• What is expected:
Output should begin at the line holding "namespace Sys2Proof.Machine" and end at the last line of the entries; print those lines verbatim and no others.
Provided records: Begin
-- ==== Sys2Proof/Machine/IpStack.lean ====
section
/-! DEFINITION. The return-address-stack instructions (45_ip_stack.md). -/

namespace Sys2Proof.Machine

/-- `PUSHIP` (rule R160): the inline operand goes onto `rs`; `ip` itself is not pushed. -/
def execPuship (imm : Word) (s : State) : Answer :=
  complete (do
    let oa ← operandAddress
    rpush .puship imm
    advancePast oa) s

/-- `POPIP` (rule R161): no advance after the transfer, and never a halt. -/
def execPopip (s : State) : Answer :=
  complete (do
    let t ← rpop .popip
    boundsCheck .popip t
    setIp t) s

/-- `DROPIP` (rule R162). -/
def execDropip (s : State) : Answer :=
  complete (do
    let _ ← rpop .dropip
    advance) s

end Sys2Proof.Machine
end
Provided records: End
• Result below:
namespace Sys2Proof.Machine

/-- `PUSHIP` (rule R160): the inline operand goes onto `rs`; `ip` itself is not pushed. -/
def execPuship (imm : Word) (s : State) : Answer :=
  complete (do
    let oa ← operandAddress
    rpush .puship imm
    advancePast oa) s

/-- `POPIP` (rule R161): no advance after the transfer, and never a halt. -/
def execPopip (s : State) : Answer :=
  complete (do
    let t ← rpop .popip
    boundsCheck .popip t
    setIp t) s

/-- `DROPIP` (rule R162). -/
def execDropip (s : State) : Answer :=
  complete (do
    let _ ← rpop .dropip
    advance) s

end Sys2Proof.Machine
end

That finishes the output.